◆ **Description of the task**
When you reach the line containing "kind defined for downward frames. -/" in the records below, start copying exactly, and stop once you have copied the line containing "is defined for downward frames. -/".

(Dataset entries)

-- ==== Sys2Proof/Machine/Operands.lean ====
section
/-! DEFINITION. The operands of the commands: the fields a payload carries, by the layouts of chapter 11, and the payloads
that are malformed (R136, R203) or refused on form (R191). A reader answers `none` for a payload of those kinds. -/

namespace Sys2Proof.Machine

/-! ## Downward messages (11.4) -/

/-- The kinds defined for downward frames. -/
inductive DownKind
  | beacon
  | delay
  | cancel
  | reinstate
  | restart
  | admission
  | stopAck
  | saleAck
  | serialGrant
  | hold
  | release
  | loadCall
  | loadClear
  | loadEnd
  | loadFareDest
  | loadFarePrice
  | loadConcession
  | loadParams
  | setTime
  deriving DecidableEq, Repr

/-- The kind octet (11.4). -/
def DownKind.code : DownKind → Byte
  | .beacon => 0x01#8
  | .delay => 0x02#8
  | .cancel => 0x03#8
  | .reinstate => 0x04#8
  | .restart => 0x05#8
  | .admission => 0x06#8
  | .stopAck => 0x07#8
  | .saleAck => 0x08#8
  | .serialGrant => 0x09#8
  | .hold => 0x0A#8
  | .release => 0x0B#8
  | .loadCall => 0x0C#8
  | .loadClear => 0x0D#8
  | .loadEnd => 0x0E#8
  | .loadFareDest => 0x0F#8
  | .loadFarePrice => 0x10#8
  | .loadConcession => 0x11#8
  | .loadParams => 0x12#8
  | .setTime => 0x13#8

/-- Every kind defined for downward frames. -/
def DownKind.all : List DownKind :=
  [.beacon, .delay, .cancel, .reinstate, .restart, .admission, .stopAck, .saleAck, .serialGrant, .hold, .release,
    .loadCall, .loadClear, .loadEnd, .loadFareDest, .loadFarePrice, .loadConcession, .loadParams, .setTime]

/-- The kind a kind octet names, if it is defined for downward frames. -/
def DownKind.ofCode (b : Byte) : Option DownKind := DownKind.all.find? fun k => k.code = b

/-- The broadcast kinds, taken under the halt's own address too (R127). -/
def DownKind.isBroadcast : DownKind → Bool
  | .beacon | .delay | .cancel | .reinstate | .restart => true
  | _ => false

/-- The load kind of the LOAD_REPLY that answers a kind, for the nine kinds that are answered (R137). -/
def DownKind.loadKind : DownKind → Option LoadKind
  | .loadCall => some .call
  | .loadClear => some .clear
  | .loadEnd => some .ending
  | .loadFareDest => some .fareDest
  | .loadFarePrice => some .farePrice
  | .loadConcession => some .concession
  | .loadParams => some .params
  | .setTime => some .time
  | .serialGrant => some .serialGrant
  | _ => none

/-- Whether a kind is taken in a link state (R127). -/
def DownKind.takenIn (k : DownKind) : LinkState → Bool
  | .dark => false
  | .hunt | .lost => k.isBroadcast
  | .synced => k.isBroadcast || k = .admission
  | .admitted => true

/-- A payload of a required length. -/
def ofLength {α : Type} (n : Nat) (p : List Byte) (v : α) : Option α := if p.length = n then some v else none

/-- A service number alone: CANCEL, REINSTATE, STOP_ACK. -/
def readService (p : List Byte) : Option Nat := ofLength 2 p (field p 0 2)

/-- An empty payload: RESTART, HOLD, RELEASE, LOAD_CLEAR. -/
def readNothing (p : List Byte) : Option Unit := ofLength 0 p ()

structure BeaconFields where
  time : TimeOfDay
  day : BitVec 16
  condition : BranchCondition
  textCode : Nat
  deriving DecidableEq, Repr

/-- The condition a code names (R200). -/
def conditionOf : Nat → Option BranchCondition
  | 0 => some .normal
  | 1 => some .disrupted
  | 2 => some .suspended
  | 3 => some .closed
  | _ => none

/-- BEACON: seconds clamped into 0..86,399, a tick octet above 15 read as 15 (R53); a condition beyond the list is
malformation (R136). -/
def readBeacon (p : List Byte) : Option BeaconFields :=
  if p.length = 8 then
    (conditionOf (field p 6 1)).map fun c =>
      { time := { sec := clamp 0 Config.lastSecond (field p 0 3), tick := clamp 0 15 (field p 3 1) }
        day := BitVec.ofNat 16 (field p 4 2)
        condition := c
        textCode := field p 7 1 }
  else none

structure DelayFields where
  service : Nat
  notice : DelayNotice
  deriving DecidableEq, Repr

/-- DELAY, its fields clamped (R26). -/
def readDelay (p : List Byte) : Option DelayFields :=
  ofLength 8 p
    { service := field p 0 2
      notice :=
        { delay := clampInt (-900) 21600 (signed16 (field p 3 2))
          point := clamp 1 255 (field p 2 1)
          report := clamp 0 Config.lastSecond (field p 5 3) } }

structure AdmitFields where
  classMap : ClassMap
  resume : Bool
  deriving DecidableEq, Repr

/-- The class a code names (R200). -/
def classOf : Nat → Option AccessClass
  | 0 => some .urgent
  | 1 => some .routine
  | _ => none

/-- ADMIT: a class or a resume-allowed field beyond its list is malformation (R136). -/
def readAdmit (p : List Byte) : Option AdmitFields :=
  if p.length = 6 && field p 5 1 ≤ 1 then
    match classOf (field p 0 1), classOf (field p 1 1), classOf (field p 2 1), classOf (field p 3 1),
      classOf (field p 4 1) with
    | some st, some ob, some ho, some sa, some lr =>
      some
        { classMap := { status := st, observation := ob, hold := ho, serialAsk := sa, loadReply := lr }
          resume := field p 5 1 = 1 }
    | _, _, _, _, _ => none
  else none

/-- SALE_ACK: a sequence number. -/
def readSaleAck (p : List Byte) : Option Nat := ofLength 4 p (field p 0 4)

/-- SERIAL_GRANT, normalised: first serial and count (R95). -/
def readGrant (p : List Byte) : Option (Nat × Nat) :=
  let first := clamp 1 Config.serialTop (field p 0 3)
  ofLength 5 p (first, min (clamp 1 Config.grantTop (field p 3 2)) (Config.serialTop + 1 - first))

structure LoadCallFields where
  bank : Nat
  record : Scheduled
  deriving DecidableEq, Repr

/-- Pairs of a point code and a recovery allowance, `n` of them from offset `off`. -/
def readPoints (p : List Byte) : Nat → Nat → List (Nat × Nat)
  | _, 0 => []
  | off, n + 1 => (field p off 1, field p (off + 1) 2) :: readPoints p (off + 3) n

/-- LOAD_CALL, normalised (R7): its length is judged from its two count octets (R203); MD is 30 where absent; a kind code
beyond the list is REQUEST. -/
def readLoadCall (p : List Byte) : Option LoadCallFields :=
  let s := field p 14 1
  let u := field p (15 + 2 * s) 1
  ofLength (16 + 2 * s + 3 * u) p
    { bank := field p 0 1
      record := Scheduled.normalise
        { service := field p 1 2
          dest := field p 3 2
          kind := if field p 5 1 = 0 then .stops else .request
          sa := optField p 6 3
          sd := optField p 9 3
          md := (optField p 12 2).getD 30
          served := fields p 2 15 s
          points := readPoints p (16 + 2 * s) u } }

/-- LOAD_END: a count. -/
def readLoadEnd (p : List Byte) : Option Nat := ofLength 1 p (field p 0 1)

/-- LOAD_FARE_DEST, clamped: destination code and zone count (R73). -/
def readFareDest (p : List Byte) : Option (Nat × Nat) :=
  ofLength 3 p (clamp 1 999 (field p 0 2), clamp 0 12 (field p 2 1))

/-- LOAD_FARE_PRICE, clamped (R74). -/
def readFarePrice (p : List Byte) : Option PriceBlock :=
  ofLength 32 p
    { zones := (fields p 2 0 12).map (clamp 0 20000)
      ret := clamp 100 250 (field p 24 1)
      off := clamp 0 90 (field p 25 1)
      peakStart := clamp 0 Config.lastSecond (field p 26 3)
      peakEnd := clamp 0 Config.lastSecond (field p 29 3) }

structure ConcessionFields where
  code : Nat
  slot : Option Concession
  deriving DecidableEq, Repr

/-- LOAD_CONCESSION, clamped (R75): an absent discount withdraws the slot. -/
def readConcession (p : List Byte) : Option ConcessionFields :=
  ofLength 4 p
    { code := clamp 0 7 (field p 0 1)
      slot := (optField p 1 1).map fun d => { discount := clamp 0 100 d, minimum := clamp 0 2000 (field p 2 2) } }

/-- Each threshold below its predecessor, as already raised, is raised to it (R145). -/
def ascending : Nat → List Nat → List Nat
  | _, [] => []
  | low, t :: ts => max low t :: ascending (max low t) ts

/-- LOAD_PARAMS, normalised (R145, ranges of R144). -/
def readParams (p : List Byte) : Option Params :=
  ofLength 39 p
    { salesMargin := clamp 0 600 (field p 0 2)
      requestMargin := clamp 120 1800 (field p 2 2)
      dueWindow := clamp 60 600 (field p 4 2)
      boardHorizon := clamp 30 240 (field p 6 1)
      lateThreshold := clamp 1 15 (field p 7 1)
      cancelledHold := clamp 0 60 (field p 8 1)
      stalenessLimit := clamp 300 3600 (field p 9 2)
      stopThreshold := clamp 5 60 (field p 11 1)
      attribution := clamp 300 3600 (field p 12 2)
      wakeWindow := clamp 5 60 (field p 14 1)
      idleDelay := clamp 30 900 (field p 15 2)
      thresholds := ascending 0 ((fields p 2 17 7).map (clamp 0 65535))
      levels := (fields p 1 31 8).map (clamp 0 63) }

/-- SET_TIME: seconds clamped into 0..86,399, day number (R62). -/
def readSetTime (p : List Byte) : Option (Nat × BitVec 16) :=
  ofLength 5 p (clamp 0 Config.lastSecond (field p 0 3), BitVec.ofNat 16 (field p 3 2))

/-! ## Port requests (11.3, R191) -/

/-- The commands of the ports. -/
inductive Command
  | time
  | calls
  | quote
  | commit
  | release
  | salesState
  | notices
  | board
  | condition
  | screen
  | ready
  | quiet
  deriving DecidableEq, Repr

/-- The command code (11.3). -/
def Command.code : Command → Byte
  | .time => 0x01#8
  | .calls => 0x02#8
  | .quote => 0x03#8
  | .commit => 0x04#8
  | .release => 0x05#8
  | .salesState => 0x06#8
  | .notices => 0x07#8
  | .board => 0x08#8
  | .condition => 0x09#8
  | .screen => 0x0A#8
  | .ready => 0x0B#8
  | .quiet => 0x0C#8

/-- Every command. -/
def Command.all : List Command :=
  [.time, .calls, .quote, .commit, .release, .salesState, .notices, .board, .condition, .screen, .ready, .quiet]

/-- The command a command code names. -/
def Command.ofCode (b : Byte) : Option Command := Command.all.find? fun c => c.code = b

/-- The ports that accept a command (10.4). -/
def Command.ofPort : Command → Port → Bool
  | .time, _ | .notices, _ => true
  | .calls, .vending | .quote, .vending | .commit, .vending | .release, .vending | .salesState, .vending => true
  | .board, .signage | .condition, .signage | .screen, .signage | .ready, .signage | .quiet, .signage => true
  | _, _ => false

/-- The first two form checks (R190): at least the length octet after the command code and no partial octet; a length of at
most 60 that counts the octets after it. The payload where both pass. -/
def framed (req : Request) : Option (List Byte) :=
  match req.octets with
  | [] => none
  | len :: payload =>
    if !req.partialOctet && len.toNat ≤ 60 && payload.length = len.toNat then some payload else none

/-- CALLS: a destination code, any value. -/
def readCalls (p : List Byte) : Option Nat := ofLength 2 p (field p 0 2)

structure QuoteFields where
  dest : Nat
  kind : TicketKind
  concession : Nat
  service : Option Nat
  deriving DecidableEq, Repr

/-- The ticket kind a code names (R200). -/
def ticketKindOf : Nat → Option TicketKind
  | 0 => some .single
  | 1 => some .ret
  | 2 => some .dayReturn
  | _ => none

/-- QUOTE: a kind code beyond the list is refused on form (R191). -/
def readQuote (p : List Byte) : Option QuoteFields :=
  if p.length = 6 then
    (ticketKindOf (field p 2 1)).map fun k =>
      { dest := field p 0 2, kind := k, concession := field p 3 1, service := optField p 4 2 }
  else none

/-- COMMIT: a payment code above 3 is refused on form (R191). -/
def readCommit (p : List Byte) : Option Nat :=
  if p.length = 1 && field p 0 1 ≤ 3 then some (field p 0 1) else none

/-- The positions at which a port has a notice (R201). -/
def noticePositions : Port → BitVec 16
  | .vending => 0x00FF#16
  | .signage => 0x001F#16

/-- NOTICES: a mask, absent when FFFFH; one that sets a position the port has no notice for is refused on form (R201). -/
def readNotices (port : Port) (p : List Byte) : Option (Option (BitVec 16)) :=
  if p.length = 2 then
    match optField p 0 2 with
    | none => some none
    | some n =>
      if BitVec.ofNat 16 n &&& ~~~(noticePositions port) = 0 then some (some (BitVec.ofNat 16 n)) else none
  else none

structure ScreenFields where
  mode : Option ScreenMode
  trim : Option Int
  deriving DecidableEq, Repr

/-- The screen mode a code names (R200). -/
def screenModeOf : Nat → Option ScreenMode
  | 0 => some .auto
  | 1 => some .on
  | 2 => some .off
  | _ => none

/-- The optional mode field of SCREEN: absent, or one of the three, or refused (R191). -/
def readMode (p : List Byte) : Option (Option ScreenMode) :=
  match optField p 0 1 with
  | none => some none
  | some m => (screenModeOf m).map some

/-- SCREEN: the trim is carried biased by 128 (R200) and clamped into −16..+15 (R177). -/
def readScreen (p : List Byte) : Option ScreenFields :=
  if p.length = 2 then
    (readMode p).map fun m =>
      { mode := m, trim := (optField p 1 1).map fun v => clampInt (-16) 15 ((v : Int) - 128) }
  else none

end Sys2Proof.Machine
end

◆ **Answer box**
/-- Every kind defined for downward frames. -/
def DownKind.all : List DownKind :=
  [.beacon, .delay, .cancel, .reinstate, .restart, .admission, .stopAck, .saleAck, .serialGrant, .hold, .release,
    .loadCall, .loadClear, .loadEnd, .loadFareDest, .loadFarePrice, .loadConcession, .loadParams, .setTime]

/-- The kind a kind octet names, if it is defined for downward frames. -/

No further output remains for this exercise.